Aus der vorausgelassenen Erörterung würde sich also in Erwägung dessen,
daß
a. wenn die evangelische Kirche confessionelle Gymnasien haben
soll,
b. wenn der theologische Unterricht für die künftigen Dorfgeistlichen
und Dorfschullehrer unter der Kirche stehen soll,
die Nothwendigkeit einer
vorauszuschickenden Organisation der Kirche ergeben, denn
die Kirche als Gesellschaft kann ohne allseitig anerkannte
Organisation (Gesellschaftsverfassung) weder Schulen organisiren, noch leiten
und überwachen; die bisherige Organisation der Kirche ist durch Baron Haynau’s Erlaß vom 10. Feb. 1850
aufgehoben.
Es kommt somit zu erörtern:
B. die Frage der kirchlichen Organisation
Der 4. Paragraph
des 26. Artikels vom Jahre 1791 hatte als Grundsätze ausgesprochen:
a. „Evangelici utriusque Confessionis in iis, quae ad Religionem
pertinent, unice a Religionis suae Superioribus dependeant;
ut autem haec gradualis in re Religionis Superioritas suo
certo ordine consistat, reservat sibi Sua Majestas etc. intacta caeteroquin
Religionis libertate eum stabilire ordinem, qui communi virorum ejusdem
Religionis, tam secularium, quam Religionis Ministrorum consensione maxime
congruus reputabitur. Hinc Sua Majestas Caesareo Regia, pro
suprema inspectionis sibi competentis potestate, Evangelicos
utriusque Confessionis ulterius audiet, atque
una curabit, ut hac in re certus, principiisque ipsorum religionis ac
commodatus ordo constabiliatur.“
Zur Ausführung dieses Gesetzes
wurde die Abhaltung einer Generalsynode für die Evangelischen A. C. in
Pesth, für die Evangelischen H. C. in
Ofen von Kaiser
Leopold mittelst Allerhöchster Resolution im Jahr 1791 gestattet
und diese Allerhöchste Entschließung nebst der vom Kaiser für die allerhöchst
ernannten Commissarien, Grafen Jos[eph] Brunszvik und Paul Almaßy [Almásy], genehmigten Instruction
durch Rescript vom 4. August 1791 der Statthalterei mitgetheilt.8 Die Synoden wurden im September und October 1791
abgehalten; die Statthalterei erstattete unter dem 11. Februar 1792 ihren
gutächtlichen Bericht über die Seiner
Majestät bereits unterlegten Synodalbeschlüsse, welche nun
Gegenstand der Dicasterialverhandlung in Wien wurden und
seit der Zeit geblieben sind, ohne daß die allerhöchste
Entscheidung erfolgt wäre.
Die Kanzlei hat Vorträge erstattet, die
Erledigung erfolgte nicht; nach langer Unterbrechung wurde die Angelegenheit
wieder aufgenommen, es wurden vom ungarischen Kanzleipräsidium einzelnen
Evangelischen beider Bekenntnisse Gutachten abverlangt9, die Stände machten
auf dem 1825–27er ungarischen Landtage Gravamen aus der Verzögerung,
allerhöchste urgirende Handschreiben erfolgten und es schien, es werde nun die
definitive Erledigung erfolgen. Der ungarische Hofkanzler, Graf Anton Mailáth, erstattete am 27.

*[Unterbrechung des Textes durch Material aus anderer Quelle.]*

/-- Issue the hatbox chain that rebuilds an absent piece of a restore (R272). -/
def State.issuePiece (s : State) (ctx : Nat) (h : HbGroup) (pos : Nat) (absent : List Nat) (x : Nat) : State :=
  let s := s.useGroup ctx h.g
  let stripe := stripeOf h.g.n h.g.m h.g.me pos
  let erased := h.g.me :: absent.filter (· != h.g.me)
  if 4 < erased.length ∨ s.cu.fwFault then s
  else match h.g.plan stripe h.g.me erased with
    | none => s
    | some p =>
      let c : Chain := { ctx := ctx, hb := true, stripe := stripe, member := h.g.me, erased := erased, step := x,
                         darn := 0, region := h.g.region, idx := pos, why := .restore, check := none, result := none }
      let s := { s with chains := s.chains ++ [c] }
      s.sendRequests rankHatbox (keyInst (h.pieceKey false false pos)).val ctx h.g h.g.coord (fun i => i) h.g.me p (chainWord stripe erased x 0 true) stripe

/-- A demand darn of a stitch (R212): joins the chain that runs for it, else issues one and counts it once it runs. -/
def State.demandDarn (s : State) (ctx : Nat) (r : Region) (idx : Nat) : State :=
  if (s.chainFor r.num idx).isSome then s
  else
    let s := s.issueChain ctx r idx .demand
    if (s.chainFor r.num idx).isSome then
      s.modInst (keyInst (r.handKey idx false)) (fun x => { x with demand := satAdd 32 x.demand 1 })
    else s

/-- Issue a chain again (R205, R231): at the current crowned step and over the erasure set that now holds. -/
def State.reissue (s : State) (c : Chain) : State :=
  if c.hb then s
  else match s.region? c.region with
    | some r => (s.dropChain c).issueChain c.ctx r c.idx c.why
    | none => s.dropChain c

/-! ### Contributing -/

/-- The member that acts on a chain message: the first contributor on a request, else the one after the sender's seat. -/
def Plan.next (p : Plan) (w : Wire) : Option Nat :=
  if w.type = tDarnReq then p.members.head?
  else p.members.find? (fun i => decide (w.cMember < i))

/-- A witness fill's chain as a contributor sees it (R313): its darn number is that of an armed witness of the target. -/
def State.fillWitness (s : State) (ctx target darn : Nat) : Option Witness :=
  if s.darns.any (fun d => d.ctx == ctx && d.witness && d.num == darn) then
    (s.witnesses ctx).find? (fun x => x.role != 2 && x.suspect == target && x.darn == darn && !x.completed)
  else none

/-- Where a chain's result goes: the destination's chip and coordinates. -/
def State.chainDest (s : State) (gl : Glove) (w : Wire) : Nat × Coord :=
  match s.fillWitness w.cCtx (w.chSeat 0) w.chDarn with
  | some x => (0xFE, x.wcoord)
  | none =>
    let member := w.chSeat 0
    (gl.chipIn member w.chStripe, gl.chipCoord member w.chStripe)


/-- One contribution: the product of the own term, checked (R402), joins the sums, and the message goes on (R204, R208,
R209). A message does not say whether its chain is a demand darn's, so a contributor sends a glove's chain messages on with the rank of
a background darn's, and a hatbox group's after them (R214, R262). DESIGN CHOICE: log entry 27. -/
def State.passOn (s : State) (w : Wire) (g : Group) (p : Plan) (me : Nat) (d : List Byte) (tag : Word)
    (key : Option Nat) (next : Option (Nat × Coord)) (dest : Nat × Coord) : State :=
  let stripe := w.chStripe
  let target := w.chSeat 0
  let seat := g.seatIn me stripe
  let y := gscale (g.byteCoeff stripe target p seat) d
  let (s, out) := match key with
    | some k => s.checked (keyInst k) (s.codeLane k) pChain y
    | none => (s, some y)
  match out with
  | none => s
  | some y =>
    let sum := xorBytes (padTo 4096 w.payload) y
    let solve := w.solve ^^^ wmul (g.tagCoeff stripe target p seat) tag
    let check := w.checkAcc ^^^ wmul (g.checkCoeff stripe p seat) tag
    let unit := match key with
      | some k => (keyInst k).val
      | none => cuUnit
    let body := chainBody w.chain solve check
    let rank := if w.chHb then rankHatbox else rankDarn
    match next with
    | some (chip, c) => s.sendRanked rank unit w.cCtx chip c (mkWire tDarnPart 0 w.cCtx g.id me body sum)
    | none => s.sendRanked rank unit w.cCtx dest.1 dest.2 (mkWire tDarnDone 0 w.cCtx g.id me body sum)
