/-- The local checks of CONFIGURE (R247, R126): the first status, or none. -/
def State.confCheck (s : State) (c : Cmd) (seq : Nat) (t : List Byte) : State × Option Failed :=
  let ctx := c.ctx
  let n := c.u8 18
  let m := c.u8 19
  let q := (List.range 4).map (fun i => c.u8 (21 + i))
  if !placeClean t (if n ≤ 64 then n else 0) then (s, badField 48)
  else if let some i := groupBad n m s.cu.fuses.mMin q (c.u32 28) then (s, badField i)
  else if c.u16 16 = 0xFFFF ∨ s.coded.any (fun p => p.2.ctx != ctx && (match p.2.hb with
      | some h => h.g.id == c.u16 16
      | none => false)) then (s, badField 16)
  else if (placeCoords t n).eraseDups.length ≠ n then (s, badField 48)
  else if n ≤ c.u8 20 then (s, badField 20)
  else if !s.cu.fabric.verified ∨ placeCoord t (c.u8 20) ≠ s.cu.fabric.coord then (s, failWith stGeometry)
  else match s.checkDomains ctx (limitsOf m q) t n true with
    | (s, false) => (s, failWith stDomain)
    | (s, true) =>
      if c.u64 40 % 65536 ≠ 0 ∨ (s.hbLimit ctx (c.u64 40) seq).isNone then (s, badField 40)
      else match s.ownShapeSealed c seq with
        | (s, true) => (s, failWith stGeometry)
        | (s, false) => (s, none)

/-- Work that keeps a CONFIGURE out (R250). -/
def Coded.hbBusy (k : Coded) : Bool :=
  (match k.hb with
    | some h => h.copying
    | none => false) || k.restore.isSome || (match k.image with
    | some j => !j.isImport && j.source != 0
    | none => false)

/-- HATBOX_WRITE with mode CONFIGURE (R245 to R250, R481). A table that cannot be read ends it on the chip alone, as R575 ends
GLOVE_FORM. -/
def State.opConfigure (s : State) (c : Cmd) : State :=
  let ctx := c.ctx
  let n := c.u8 18
  let me := c.u8 20
  match s.codedOf ctx with
  | none => s.post c stBadContext 0
  | some k =>
    if k.stopped then s.post c stInternal 0
    else if k.hbBusy ∨ (s.collOf (hbKey ctx (c.u16 16))).isSome then s.post c stBusy 0
    else match s.readPlacement ctx (c.u64 48) (if n ≤ 64 then n else 0) with
      | (s, none) => s.badParam c 48
      | (s, some t) =>
        let seq := seqLength (lanesUpper s.lanesWord) (s.palmCount ctx)
        let (s, status) := s.confCheck c seq t
        if n < 4 ∨ 64 < n ∨ n ≤ me then s.failAlone c status
        else
          let keeps := match k.hb with
            | some h => h.g.base == c.u64 40 && h.seqLen == seq && h.g.n == n && h.g.m == c.u8 19
            | none => false
          let rec' : GroupRec := match status with
            | none =>
              { verdict := 1, status := 0, member := me, c := k.c.toNat, seq := seq, layout := (s.layoutHash ctx).toNat,
                place := (s.placementHash t n).toNat, tlim := if keeps then noLimit else (s.hbLimit ctx (c.u64 40) seq).getD 0 }
            | some st =>
              { verdict := 3, status := st.1, member := me, c := 0, seq := 0, layout := 0, place := 0, tlim := 0 }
          let parts := (List.range n).map (fun i => (i, placeCoord t i))
          ((s.startColl c (hbKey ctx (c.u16 16)) (c.u16 16) me 0 parts rec'.bytes t).noteFailed (hbKey ctx (c.u16 16)) status).hold c
            (.hbConf ctx)

/-- The outcome rule of R247 over the group records: a status with the member that gave or broke it, or none. -/
def groupOutcome (th : Nat) (recs : List (Nat × List Byte)) : Option (Nat × Nat) :=
  match firstStatus recs with
  | some x => some (x.2, x.1)
  | none => match differAt recs 0x20 with
    | some i => some (stGeometry, i)
    | none => match differAt recs 8 with
      | some i => some (stSkew, i)
      | none => match recs.find? (fun (p : Nat × List Byte) => decide (field p.2 0x28 8 < th)) with
        | some p => some (stBadParam, p.1)
        | none => none

/-- The group that a CONFIGURE makes. -/
def confGroup (c : Coll) (m th : Nat) (shape : List Byte) (hash : Word) (region : Nat) : Group :=
  let key := BitVec.ofNat 128 (field c.place 0 16)
  { id := c.group, n := c.cmd.u8 18, m := m, me := c.me, q := limitsOf m ((List.range 4).map (fun i => c.cmd.u8 (21 + i))),
    tagKey := key, tagKeyInv := ~~~key, shape := shape, shapeInv := invBytes shape, place := c.place,
    placeInv := invBytes c.place, placeHash := hash, geomHash := sha384Word shape, tmax := th, base := c.cmd.u64 40,
    region := region, noticeRing := 0xFFFF }

/-- A slot of the old group seals a step that the new shape could not read (R249): only without CLEAR, and with another hash. The
records of HBCONF carry no seal, so each member answers for its own (DEDUCED, log entry 96). -/
def State.sealsOther (s : State) (k : Coded) (hash : Word) (clear : Bool) : State × Bool := match k.hb with
  | some h => if h.g.geomHash = hash ∨ clear then (s, false) else s.holdsSeal k.ctx h
  | none => (s, false)

/-- The group takes its area: the same one, or one newly mapped under the number `num` (R254, R382). -/
def State.placeArea (s : State) (ctx num base len : Nat) (same : Bool) : State :=
  if same then s.modRegion num (fun r => { r with len := len }) else s.addRegion (areaOf num .hatbox true ctx base len)

/-- The group that the members have agreed on stands (R247 to R249, R382): its area is newly mapped unless its base stands, and
CLEAR invalidates both seal records. -/
def State.makeGroup (s : State) (c : Coll) (k : Coded) (th time : Nat) : State :=
  let ctx := c.key.ctx
  let n := c.cmd.u8 18
  let m := c.cmd.u8 19
  let clear := c.cmd.modeBit 2
  let layouts := (List.range n).map (fun i => (readGroup (Tab.getD c.recs i [])).layout)
  let shape := shapeBytes 0x47484450 64 n m th ((List.range n).map (fun i => (readGroup (Tab.getD c.recs i [])).seq)) layouts
  let hash := sha384Word shape
  let own := (readGroup (Tab.getD c.recs c.me [])).seq
  let len := 2 * slotBytes own th
  let (s, sealed) := s.sealsOther k hash clear
  let same : Bool := match k.hb with
    | some h => h.g.base == c.cmd.u64 40
    | none => false
  if sealed then s.endColl c stGeometry c.me time 0
  else if same ∧ s.rangeTaken true (c.cmd.u64 40) len (ownArea ctx) then s.endColl c stBadParam c.me time 0
  else
    let old := match k.hb with
      | some h => h.g.region
      | none => 0xFFFF
    let s := if same then s else s.removeRegion old
    let num := if same then some old else s.freeRegion
    match num with
    | none => s.endColl c stBusy c.me time 0
    | some num =>
      let s := s.placeArea ctx num (c.cmd.u64 40) len same
      let g := confGroup c m th shape (s.placementHash c.place n) num
      let least := if c.cmd.u32 28 = 0 then 60 else c.cmd.u32 28
      let h : HbGroup := { g := g, schedule := c.cmd.u64 32, minInterval := least * 1000000000, seqLen := own, copy := none }
      let s := s.modCoded ctx (fun k => { k with hb := some h, restoredSlot := none })
      let s := if clear then (s.storePage (h.sealKey false) zeroPage noTags).storePage (h.sealKey true) zeroPage noTags else s
      s.endColl c stOk 0xFF time hash.toNat

/-- The outcome of CONFIGURE (R247). -/
def State.confOutcome (s : State) (c : Coll) (recs : List (Nat × List Byte)) (b : Block) : State :=
  let c := { c with recs := recs }
  let seqs := recs.map (fun (p : Nat × List Byte) => (readGroup p.2).seq)
  let th := periodCount (c.cmd.u8 18) (c.cmd.u8 19) (seqs.foldl Nat.max 0)
  if b.decision ≠ 1 then s.endColl c b.status b.member b.time 0
  else match s.codedOf c.key.ctx with
    | none => s
    | some k => match groupOutcome th recs with
      | some (st, i) => s.endColl c st i b.time 0
      | none => s.makeGroup c k th b.time

/-- HATBOX_WRITE with mode WRITE (R256, R259, R481). -/
def State.opHbRequest (s : State) (c : Cmd) : State :=
  let ctx := c.ctx
  match s.codedOf ctx with
  | none => s.post c stBadContext 0
  | some k =>
    if k.stopped then s.post c stInternal 0
    else if k.hb.isNone then s.post c stBadContext 0
    else (s.modCoded ctx (fun k => { k with hbReq := true })).hold c (.hbWrite ctx false)

/-- HATBOX_WRITE (R481): OP 0 writes, 1 configures, and other values are refused. -/
def State.opHatboxWrite (s : State) (c : Cmd) : State :=
  if !s.ctxOpen c.ctx then s.post c stBadContext 0
  else if c.mode % 4 = 0 then s.opHbRequest c
  else s.badParam c 3

/-! ### HATBOX_RESTORE: the vote (R268 to R270) -/

/-- The key of a RESTORE collective: job-wide, under X as named. -/
def restoreKey (ctx x : Nat) : CollKey := { ctx := ctx, step := x, glove := 0xFFFF, phase := phRestore }

/-- This chip's record of a RESTORE (R425): the steps of its valid seals. -/
def restoreRec (me a b : Nat) : List Byte :=
  (GroupRec.mk 1 0 me a b 0 0 0).bytes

December 1840 einen Präsidialvortrag mit dem beigefügten Gutachten, daß in
Anbetracht der bedauerlichen Aufregung, welche Religionsfragen über das ganze
Land verbreiten, dieser ganze Gegenstand vor der Hand am füglichsten auf sich zu
beruhen hätte.10 Dieses Einrathen wurde mit Allerhöchster
Entschließung vom 22. März 1841 genehmigt und dem Grafen Mailáth aufgetragen, den geeigneten Zeitpunkt der weitern
Verhandlung dieser Angelegenheit wahrzunehmen und sodann die wohlbegründeten
Anträge zu erstatten.
Die Sache ruhete nun, bis einerseits eine Beschwerde
des Vertesallyaer Seniorates gegen eine Superintendentenwahl, andrerseits die
Nachricht, daß der Generalconvent A. C. eine Deputation mit der Ausarbeitung
einer kirchlichen Organisation beauftragt habe, neuen Impuls gaben. Durch
Allerhöchstes Handschreiben an den Grafen
Mailáth vom 4. October 1845 wurde über die 1791er
Synodalbeschlüsse und Organisationsprojekte abermals Bericht abverlangt; die
ungarische Hofkanzlei erstattet Bericht unter dem 16. October 1845, Hofzahl
16.098 1845, und ist der Meinung, es solle auf einem neuen Generalconvente der Gegenstand abermals berathen werden. Der Antrag
der Kanzlei wurde Allerhöchsten Orts nicht genehmigt, sondern es wurden mittelst
Allerhöchsten Handschreibens vom 6. Februar 1846 sämmtliche, diese
Angelegenheit betreffenden Akten dem ungarischen Grafen Anton Mailáth in der Absicht
übergeben, „damit Sie mit Rücksicht auf Mein Kabinettschreiben vom 12. Dezember
1840 und auf Meine Entschließung vom 22. März 1841 auf Ihren Vortrag vom 27.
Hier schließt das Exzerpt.